First I looked at this page, Export a list into a CSV or TXT file in R, and tried using sapply:
df <- data.frame(text = sapply(docs, as.character), stringsAsFactors = FALSE)
^Error during wrapup: arguments imply differing number of rows: 1, 5, 3, 3889, 3366
I've also found related threads (R tm package vcorpus: Error in converting corpus to data frame), but found them difficult since they tend to use simpler Corpus objects.
Is there a simpler way I can transform my list of strings or VCorpus to a dataframe, say using dplyr/tidyr/purrr?
Any suggestions on improving my hacked-together solution much appreciated.
Edit: Sample of data
Each element of my list contains a string(/chr vector) with a full document in text.
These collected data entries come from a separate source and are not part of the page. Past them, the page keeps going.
theorem State.framing_still {s₀ s : State} (h : Still s₀ s) (l : Nat) (good : Bool) : Still s₀ (State.framing s l good) := by
  unfold State.framing
  try dsimp only
  repeat' first | with_reducible assumption | with_reducible refine Still.ite ?_ ?_ | with_reducible refine Still.foldl ?_ ?_ | with_reducible refine Still.iteP ?_ ?_ | with_reducible refine Still.foldlP ?_ ?_ | (intro _; intros; try dsimp only) | with_reducible apply State.setLane_still | with_reducible apply State.setLaneState_still | fail_if_no_progress with_reducible refine Still.upd ?_ | split

theorem execMirpelFrame_still (l : LaneNo) (blocks : List Block66) (ago : Nat) (s : State) : StillO s (execMirpelFrame l blocks ago s) := by
  unfold execMirpelFrame
  try dsimp only
  repeat' first | with_reducible assumption | with_reducible refine StillO.go ?_ | with_reducible refine StillO.ite ?_ ?_ | with_reducible exact Still.refl _ | with_reducible refine Still.ite ?_ ?_ | with_reducible refine Still.foldl ?_ ?_ | with_reducible refine Still.iteP ?_ ?_ | with_reducible refine Still.foldlP ?_ ?_ | (intro _; intros; try dsimp only) | with_reducible apply State.setLane_still | with_reducible apply State.cross_still | with_reducible apply State.measure_still | with_reducible apply State.headerSeen_still | with_reducible apply State.reportByte_still | with_reducible apply State.syncSeen_still | with_reducible apply State.keepFrame_still | with_reducible apply State.judgeLoss_still | with_reducible apply State.framing_still | fail_if_no_progress with_reducible refine Still.upd ?_ | split

theorem State.rawSeen_still {s₀ s : State} (h : Still s₀ s) (l : Nat) (raw : RawCrossing) : Still s₀ (State.rawSeen s l raw) := by
  unfold State.rawSeen
  try dsimp only
  repeat' first | with_reducible assumption | with_reducible refine Still.ite ?_ ?_ | with_reducible refine Still.foldl ?_ ?_ | with_reducible refine Still.iteP ?_ ?_ | with_reducible refine Still.foldlP ?_ ?_ | (intro _; intros; try dsimp only) | with_reducible apply State.count_still | with_reducible apply State.setLane_still | with_reducible apply State.take_still | with_reducible apply State.syncSeen_still | fail_if_no_progress with_reducible refine Still.upd ?_ | with_reducible apply Still.filterMem | with_reducible apply Still.filterRegs | split

theorem State.rawFed_still {s₀ s : State} (h : Still s₀ s) (l : Nat) (raw : RawCrossing) : Still s₀ (State.rawFed s l raw) := by
  unfold State.rawFed
  try dsimp only
  repeat' first | with_reducible assumption | with_reducible refine Still.ite ?_ ?_ | with_reducible refine Still.foldl ?_ ?_ | with_reducible refine Still.iteP ?_ ?_ | with_reducible refine Still.foldlP ?_ ?_ | (intro _; intros; try dsimp only) | with_reducible apply State.setLane_still | fail_if_no_progress with_reducible refine Still.upd ?_ | split

theorem execRawCrossing_still (l : LaneNo) (raw : RawCrossing) (ago : Nat) (s : State) : StillO s (execRawCrossing l raw ago s) := by
  unfold execRawCrossing
  try dsimp only
  repeat' first | with_reducible assumption | with_reducible refine StillO.go ?_ | with_reducible refine StillO.ite ?_ ?_ | with_reducible exact Still.refl _ | with_reducible refine Still.ite ?_ ?_ | with_reducible refine Still.foldl ?_ ?_ | with_reducible refine Still.iteP ?_ ?_ | with_reducible refine Still.foldlP ?_ ?_ | (intro _; intros; try dsimp only) | with_reducible apply State.setLane_still | with_reducible apply State.measure_still | with_reducible apply State.keepFrame_still | with_reducible apply State.judgeLoss_still | with_reducible apply State.framing_still | with_reducible apply State.rawSeen_still | with_reducible apply State.rawFed_still | fail_if_no_progress with_reducible refine Still.upd ?_ | split

theorem execLaneAcquireLock_still (l : LaneNo) (s : State) : StillO s (execLaneAcquireLock l s) := by
  unfold execLaneAcquireLock
  try dsimp only
  repeat' first | with_reducible assumption | with_reducible refine StillO.go ?_ | with_reducible refine StillO.ite ?_ ?_ | with_reducible exact Still.refl _ | with_reducible refine Still.ite ?_ ?_ | with_reducible refine Still.foldl ?_ ?_ | with_reducible refine Still.iteP ?_ ?_ | with_reducible refine Still.foldlP ?_ ?_ | (intro _; intros; try dsimp only) | with_reducible apply State.setLaneState_still | with_reducible apply State.laneAcquire_still | split

theorem execLaneLoss_still (l : LaneNo) (s : State) : StillO s (execLaneLoss l s) := by
  unfold execLaneLoss
  try dsimp only
  repeat' first | with_reducible assumption | with_reducible refine StillO.go ?_ | with_reducible refine StillO.ite ?_ ?_ | with_reducible exact Still.refl _ | with_reducible refine Still.ite ?_ ?_ | with_reducible refine Still.foldl ?_ ?_ | with_reducible refine Still.iteP ?_ ?_ | with_reducible refine Still.foldlP ?_ ?_ | (intro _; intros; try dsimp only) | with_reducible apply State.setLane_still | with_reducible apply State.lossSeen_still | with_reducible apply State.judgeLoss_still | fail_if_no_progress with_reducible refine Still.upd ?_ | split

theorem execLaneJoin_still (l : LaneNo) (s : State) : StillO s (execLaneJoin l s) := by
  unfold execLaneJoin
  try dsimp only
  repeat' first | with_reducible assumption | with_reducible refine StillO.go ?_ | with_reducible refine StillO.ite ?_ ?_ | with_reducible exact Still.refl _ | with_reducible refine Still.ite ?_ ?_ | with_reducible refine Still.foldl ?_ ?_ | with_reducible refine Still.iteP ?_ ?_ | with_reducible refine Still.foldlP ?_ ?_ | (intro _; intros; try dsimp only) | with_reducible apply State.setLane_still | with_reducible apply State.setLaneState_still | fail_if_no_progress with_reducible refine Still.upd ?_ | split

theorem State.laneRealign_still {s₀ s : State} (h : Still s₀ s) (l : Nat) : Still s₀ (State.laneRealign s l) := by
  unfold State.laneRealign
  try dsimp only
  repeat' first | with_reducible assumption | with_reducible refine Still.ite ?_ ?_ | with_reducible refine Still.foldl ?_ ?_ | with_reducible refine Still.iteP ?_ ?_ | with_reducible refine Still.foldlP ?_ ?_ | (intro _; intros; try dsimp only) | with_reducible apply State.count_still | with_reducible apply State.setLane_still | fail_if_no_progress with_reducible refine Still.upd ?_ | split

theorem execLaneRealign_still (l : LaneNo) (s : State) : StillO s (execLaneRealign l s) := by
  unfold execLaneRealign
  try dsimp only
  repeat' first | with_reducible assumption | with_reducible refine StillO.go ?_ | with_reducible refine StillO.ite ?_ ?_ | with_reducible exact Still.refl _ | with_reducible refine Still.ite ?_ ?_ | with_reducible refine Still.foldl ?_ ?_ | with_reducible refine Still.iteP ?_ ?_ | with_reducible refine Still.foldlP ?_ ?_ | (intro _; intros; try dsimp only) | with_reducible apply State.laneRealign_still | split

theorem State.realignDue_still {s₀ s : State} (h : Still s₀ s) : Still s₀ (State.realignDue s) := by
  unfold State.realignDue
  try dsimp only
  repeat' first | with_reducible assumption | with_reducible refine Still.ite ?_ ?_ | with_reducible refine Still.foldl ?_ ?_ | with_reducible refine Still.iteP ?_ ?_ | with_reducible refine Still.foldlP ?_ ?_ | (intro _; intros; try dsimp only) | with_reducible apply State.count_still | with_reducible apply State.setLane_still | with_reducible apply State.laneLose_still | fail_if_no_progress with_reducible refine Still.upd ?_ | with_reducible apply Still.filterMem | with_reducible apply Still.filterRegs | split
For example,
strings[3]
yields this output
[16] "Table of Contents"
[17] "Page"
[18] ""
[19] "Contracting Parties"
[20] ""
[21] "5"
.
.
.
[379] "“Affiliate†means:"
[380] "(a)"
[381] ""
[382] "a company or any other entity in which any of the Parties holds, either directly or indirectly, the absolute"
[383] "majority of the votes in the shareholders’ meeting or is the holder of more than fifty percent (50%) of the rights"
[384] "and interests which confer the power of management on that company or entity, or has the power of"
[385] "management and control over such company or entity;"